Se nos voltarmos agora para a ciência — ainda compreendida no sentido da ciência positiva — veremos que, por um lado, a ciência visa sempre um domínio particular. A ciência é ciência da vida, ou da natureza, ou da sociedade e assim por diante. Por outro lado, a ciência atinge apenas generalidades. Ela se afasta, pois, ao mesmo tempo da totalidade e da singularidade, a fim de se estabelecer na zona intermediária da generalidade abstrata. E, no entanto, olhemos mais de perto para ela. Não haverá na ciência uma certa presença tanto da totalidade quanto da concretude singular?

A ciência apoia-se na ideia de uma unidade do saber. Certamente, ela nos aparece concretamente sob a forma de uma multiplicidade de ciências, mas essa multiplicidade não é considerada como a última palavra. A ciência visa, através da multiplicidade, uma unidade virtual, que seria o conhecimento do mundo como um e o mesmo mundo. A ciência é pelo menos virtualmente, enquanto ciência, um saber sistemático do mundo.

Por outro lado, através de suas proposições gerais, a ciência visa o concreto, o singular. As proposições gerais são sempre consideradas do ponto de vista de suas aplicações concretas, de tal maneira que há sempre uma referência ao singular. Além disso, a própria linguagem matemática faz uso de variáveis, e uma variável representa o papel de um indivíduo enquanto indivíduo. A variável, contudo, não se esgota nesse papel, papel que só pode ser completamente compreendido em conjunção com os indivíduos possíveis — que têm que ser indivíduos concretos — e que podem ser representados com o auxílio dessa variável. Em outras palavras, a ciência tem a ambição de um saber real, e o saber real é um saber do real. A ciência não é o sonho de um matemático. Ela sempre se desenvolve visando uma realidade que está sempre dada de antemão, que já está sempre aí. E as proposições da ciência só têm significado na medida em que indicam essa realidade.

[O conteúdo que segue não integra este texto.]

-- ==== Sys2Proof/Laws/KeptPower.lean ====
section
/-! SUPPORT. Sys2Proof/Laws/KeptPower.lean: what each operation of Machine/Power.lean keeps (Kept, Laws/Kept.lean). -/
set_option Elab.async false
namespace Sys2Proof.Machine

theorem State.aonLost_kept {w : Wr} {r s : State} {closed : Bool} {tripped : Bool} {src : Nat} (w_bar2 : w.bar2 = true) (w_hbm : w.hbm = true) (w_sram : w.sram = true) (w_crown : w.crown = true) (w_rgn : w.rgn = true) (w_links : w.links = true) (w_cuff : w.cuff = true) (w_route : w.route = true) (w_flt : w.flt = true) (w_time : w.time = true) (w_pwr : w.pwr = true) (w_mem : w.mem = true) (w_palm : w.palm = true) (w_ldrs : w.ldrs = true) (w_boot : w.boot = true) (w_nvm : w.nvm = true) (w_bon : w.bon = true) (w_same : w.same = true) (h : Kept w r s) :
    Kept w r (State.aonLost s closed tripped src) := by
  unfold State.aonLost
  lift_lets -underBinder
  intro x0
  have h0 : Kept w r x0 := State.powerOn_kept w_bar2 w_hbm w_sram w_crown w_rgn w_links w_cuff w_route w_flt w_time w_pwr w_mem w_palm w_ldrs w_boot w_nvm w_bon w_same h
  clear_value x0
  intro x1; clear_value x1
  intro x2
  have h2 : Kept w r x2 := Kept.upd h0 (pwr := .inl w_pwr)
  clear_value x2
  exact State.updFaultN_kept (State.wr_kept (State.wr_kept h2))

theorem execInArmBreak_kept {w : Wr} {r s : State} (w_bar2 : w.bar2 = true) (w_hbm : w.hbm = true) (w_sram : w.sram = true) (w_crown : w.crown = true) (w_rgn : w.rgn = true) (w_links : w.links = true) (w_cuff : w.cuff = true) (w_route : w.route = true) (w_flt : w.flt = true) (w_time : w.time = true) (w_pwr : w.pwr = true) (w_mem : w.mem = true) (w_palm : w.palm = true) (w_ldrs : w.ldrs = true) (w_boot : w.boot = true) (w_nvm : w.nvm = true) (w_bon : w.bon = true) (w_same : w.same = true) (h : Kept w r s) :
    Answers w r (execInArmBreak s) := by
  unfold execInArmBreak
  lift_lets -underBinder
  intro x0
  have h0 : Kept w r x0 := State.wr_kept h
  clear_value x0
  intro x1; clear_value x1
  exact Answers.ite_ (Answers.next (State.aonLost_kept w_bar2 w_hbm w_sram w_crown w_rgn w_links w_cuff w_route w_flt w_time w_pwr w_mem w_palm w_ldrs w_boot w_nvm w_bon w_same h0))
    (Answers.next (Kept.upd h0 (pwr := .inl w_pwr)))

theorem execInputStart_kept {w : Wr} {r s : State} (w_pwr : w.pwr = true) (h : Kept w r s) :
    Answers w r (execInputStart s) := by
  unfold execInputStart
  exact Answers.ite_ (Answers.next h)
    (by
    lift_lets -underBinder
    intro x0
    have h0 : Kept w r x0 := State.wr_kept (State.wr_kept h)
    clear_value x0
    intro x1; clear_value x1
    exact Answers.next (Kept.upd h0 (pwr := .inl w_pwr)))

theorem execPrechargeDone_kept {w : Wr} {r s : State} (w_bar2 : w.bar2 = true) (w_hbm : w.hbm = true) (w_sram : w.sram = true) (w_crown : w.crown = true) (w_rgn : w.rgn = true) (w_links : w.links = true) (w_cuff : w.cuff = true) (w_route : w.route = true) (w_flt : w.flt = true) (w_time : w.time = true) (w_pwr : w.pwr = true) (w_mem : w.mem = true) (w_palm : w.palm = true) (w_ldrs : w.ldrs = true) (w_boot : w.boot = true) (w_nvm : w.nvm = true) (w_bon : w.bon = true) (w_same : w.same = true) (h : Kept w r s) :
    Answers w r (execPrechargeDone s) := by
  unfold execPrechargeDone
  split
  · exact Answers.ite_ (Answers.next (State.powerOn_kept w_bar2 w_hbm w_sram w_crown w_rgn w_links w_cuff w_route w_flt w_time w_pwr w_mem w_palm w_ldrs w_boot w_nvm w_bon w_same h))
        (Answers.next h)
  · exact Answers.next h

theorem execPrechargeTimeout_kept {w : Wr} {r s : State} (w_pwr : w.pwr = true) (h : Kept w r s) :
    Answers w r (execPrechargeTimeout s) := by
  unfold execPrechargeTimeout
  split
  · exact Answers.ite_ (Answers.next (State.updFaultN_kept (Kept.upd h (pwr := .inl w_pwr))))
        (Answers.next h)
  · exact Answers.next h

theorem execSupplyWarn_kept {w : Wr} {r : State} {voltage : Fin 65536} {s : State} (w_rgn : w.rgn = true) (w_cuff : w.cuff = true) (w_route : w.route = true) (w_flt : w.flt = true) (w_pwr : w.pwr = true) (w_same : w.same = true) (h : Kept w r s) :
    Answers w r (execSupplyWarn voltage s) := by
  unfold execSupplyWarn
  exact Answers.ite_ (Answers.next h)
    (by
    lift_lets -underBinder
    intro x0
    have h0 : Kept w r x0 := State.fault_kept w_cuff w_route w_flt w_pwr w_same (State.count_kept h)
    clear_value x0
    intro x1
    have h1 : Kept w r x1 := State.wr_kept (State.wr_kept h0)
    clear_value x1
    intro x2; clear_value x2
    intro x3
    have h3 : Kept w r x3 := Kept.upd h1 (pwr := .inl w_pwr)
    clear_value x3
    exact Answers.next (State.forEach_kept h3 (fun _ _ h4 => State.stepIfSlower_kept w_rgn (State.wr_kept h4))))

theorem execSupplyWarnClear_kept {w : Wr} {r s : State} (w_rgn : w.rgn = true) (w_pwr : w.pwr = true) (h : Kept w r s) :
    Answers w r (execSupplyWarnClear s) := by
  unfold execSupplyWarnClear
  exact Answers.ite_ (Answers.next h)
    (by
    lift_lets -underBinder
    intro x0
    have h0 : Kept w r x0 := State.wr_kept h
    clear_value x0
    intro x1; clear_value x1
    intro x2
    have h2 : Kept w r x2 := Kept.upd h0 (pwr := .inl w_pwr)
    clear_value x2
    exact Answers.next (State.forEach_kept h2 (fun _ _ h3 => State.setRg_kept w_rgn (State.wr_kept h3))))

theorem execBudgetRecoveryStep_kept {w : Wr} {r s : State} (w_pwr : w.pwr = true) (h : Kept w r s) :
    Answers w r (execBudgetRecoveryStep s) := by
  unfold execBudgetRecoveryStep
  split
  · exact Answers.ite_ (Answers.next h)
        (by
        lift_lets -underBinder
        intro x0 x1; clear_value x0 x1
        intro x2
        have h2 : Kept w r x2 := State.wr_kept h
        clear_value x2
        intro x3
        have h3 : Kept w r x3 := State.wr_kept h2
        clear_value x3
        intro x4; clear_value x4
        exact Answers.ite_ (Answers.next (Kept.upd h3 (pwr := .inl w_pwr)))
          (Answers.next (Kept.upd h2 (pwr := .inl w_pwr))))
  · exact Answers.next h

theorem execPowerFail_kept {w : Wr} {r s : State} (w_bar2 : w.bar2 = true) (w_hbm : w.hbm = true) (w_sram : w.sram = true) (w_crown : w.crown = true) (w_rgn : w.rgn = true) (w_links : w.links = true) (w_cuff : w.cuff = true) (w_route : w.route = true) (w_flt : w.flt = true) (w_time : w.time = true) (w_pwr : w.pwr = true) (w_mem : w.mem = true) (w_palm : w.palm = true) (w_ldrs : w.ldrs = true) (w_boot : w.boot = true) (w_nvm : w.nvm = true) (w_bon : w.bon = true) (w_same : w.same = true) (h : Kept w r s) :
    Answers w r (execPowerFail s) := by
  unfold execPowerFail
  exact Answers.ite_ (Answers.next (State.aonLost_kept w_bar2 w_hbm w_sram w_crown w_rgn w_links w_cuff w_route w_flt w_time w_pwr w_mem w_palm w_ldrs w_boot w_nvm w_bon w_same h))
    (Answers.next h)

theorem execOvervoltage_kept {w : Wr} {r s : State} (w_bar2 : w.bar2 = true) (w_hbm : w.hbm = true) (w_sram : w.sram = true) (w_crown : w.crown = true) (w_rgn : w.rgn = true) (w_links : w.links = true) (w_cuff : w.cuff = true) (w_route : w.route = true) (w_flt : w.flt = true) (w_time : w.time = true) (w_pwr : w.pwr = true) (w_mem : w.mem = true) (w_palm : w.palm = true) (w_ldrs : w.ldrs = true) (w_boot : w.boot = true) (w_nvm : w.nvm = true) (w_bon : w.bon = true) (w_same : w.same = true) (h : Kept w r s) :
    Answers w r (execOvervoltage s) := by
  unfold execOvervoltage
  exact Answers.ite_ (Answers.next (State.aonLost_kept w_bar2 w_hbm w_sram w_crown w_rgn w_links w_cuff w_route w_flt w_time w_pwr w_mem w_palm w_ldrs w_boot w_nvm w_bon w_same h))
    (Answers.next h)

theorem execOvercurrent_kept {w : Wr} {r s : State} (w_bar2 : w.bar2 = true) (w_hbm : w.hbm = true) (w_sram : w.sram = true) (w_crown : w.crown = true) (w_rgn : w.rgn = true) (w_links : w.links = true) (w_cuff : w.cuff = true) (w_route : w.route = true) (w_flt : w.flt = true) (w_time : w.time = true) (w_pwr : w.pwr = true) (w_mem : w.mem = true) (w_palm : w.palm = true) (w_ldrs : w.ldrs = true) (w_boot : w.boot = true) (w_nvm : w.nvm = true) (w_bon : w.bon = true) (w_same : w.same = true) (h : Kept w r s) :
    Answers w r (execOvercurrent s) := by
  unfold execOvercurrent
  exact Answers.ite_ (Answers.next (State.aonLost_kept w_bar2 w_hbm w_sram w_crown w_rgn w_links w_cuff w_route w_flt w_time w_pwr w_mem w_palm w_ldrs w_boot w_nvm w_bon w_same h))
    (Answers.next h)

theorem State.beginShutdown_kept {w : Wr} {r s : State} (w_pwr : w.pwr = true) (w_boot : w.boot = true) (h : Kept w r s) :
    Kept w r (State.beginShutdown s) := by
  unfold State.beginShutdown
  exact Kept.upd h (pwr := .inl w_pwr) (boot := .inl w_boot)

A realidade em questão é um mundo de indivíduos, um mundo concreto, de tal maneira que a ciência visa realmente a concretude.

Devemos acrescentar também que a ciência visa a concretude na medida mesma em que visa a totalidade. Sua pressuposição fundamental é que há um mundo, e é a unidade desse mundo que inspira suas operações próprias. Esse mundo não é um mundo ideal, é um mundo concreto. E é seu caráter concreto que inspira as operações próprias da ciência. Ela visa, pois, e tem que visar, ao mesmo tempo a unidade, a totalidade e a concretude. Ela não pode atingir a totalidade a não ser assumindo o concreto, que é a própria matéria dessa totalidade. E não pode atingir a concretude a não ser assumindo a totalidade, porque o concreto que é plenamente concreto não é apenas este singular, mas este singular com todas as relações que o unem a todos os singulares que o cercam e, de maneira gradual e cada vez mais próxima, com todos os singulares que constituem, na totalidade de suas relações mútuas, este mundo uno e único sobre o qual estamos meditando.